→ What to work on: Transcribe exactly each line of the entries, from the opening line to the line with "(s.client c).queue.any (fun", with both of those lines included.

→ Exercise data:
┏━━

-- ==== Sys2Proof/Machine/Flags.lean ====
section
/-! DEFINITION. What the spec defines as a function of the tables: a slot's changed mark (R104), the attention lines (R113,
R114), the gate channels' output lines (R89), the bytes a frame shifts out (R139, R164). -/

namespace Sys2Proof.Machine

/-- The changed mark of a slot: has it an entry in its client's change queue (R104)? -/
def State.changedMark (s : State) (c : ClientId) (i : SlotId) : Bool :=
  (s.client c).queue.any (fun e => e.slot == i)

/-- The attention line of a port is active while some OPEN or SUSPECT client of the port has a non-empty change queue (R113). -/
def State.attention (s : State) (p : Port) : Bool :=
  allClients.any (fun c =>
    (s.client c).state != .closed && (s.client c).port == some p && !(s.client c).queue.isEmpty)

/-- The level of a channel's enable line (R89, Table 6-2). -/
def GateState.enable : GateState → Bool
  | .connected _ => true
  | .disconnected => false
  | .settling _ => false

/-- The three branch-select lines, the line of weight 4 the most significant bit (R89, Table 6-2). -/
def GateState.branchLines : GateState → BitVec 3
  | .connected b => BitVec.ofNat 3 b.val
  | .disconnected => 0#3
  | .settling _ => 0#3

/-- Does the channel's settle timer run (Table 6-2)? -/
def GateState.timerRuns : GateState → Bool
  | .settling _ => true
  | .disconnected => false
  | .connected _ => false

/-- The levels of enable and branch-select lines that follow one another when a channel's state changes (R89): into CONNECTED
the branch lines move first and the enable line after them; out of CONNECTED the enable line first. -/
def lineSteps (before after : GateState) : List (Bool × BitVec 3) :=
  if before.enable then
    if after.enable then [(before.enable, before.branchLines)]
    else [(false, before.branchLines), (false, 0#3)]
  else if after.enable then [(false, after.branchLines), (true, after.branchLines)]
  else [(false, 0#3)]

end Sys2Proof.Machine
end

┗━━

→ Exercise output:
-- ==== Sys2Proof/Machine/Flags.lean ====
section
/-! DEFINITION. What the spec defines as a function of the tables: a slot's changed mark (R104), the attention lines (R113,
R114), the gate channels' output lines (R89), the bytes a frame shifts out (R139, R164). -/

namespace Sys2Proof.Machine

/-- The changed mark of a slot: has it an entry in its client's change queue (R104)? -/
def State.changedMark (s : State) (c : ClientId) (i : SlotId) : Bool :=
  (s.client c).queue.any (fun e => e.slot == i)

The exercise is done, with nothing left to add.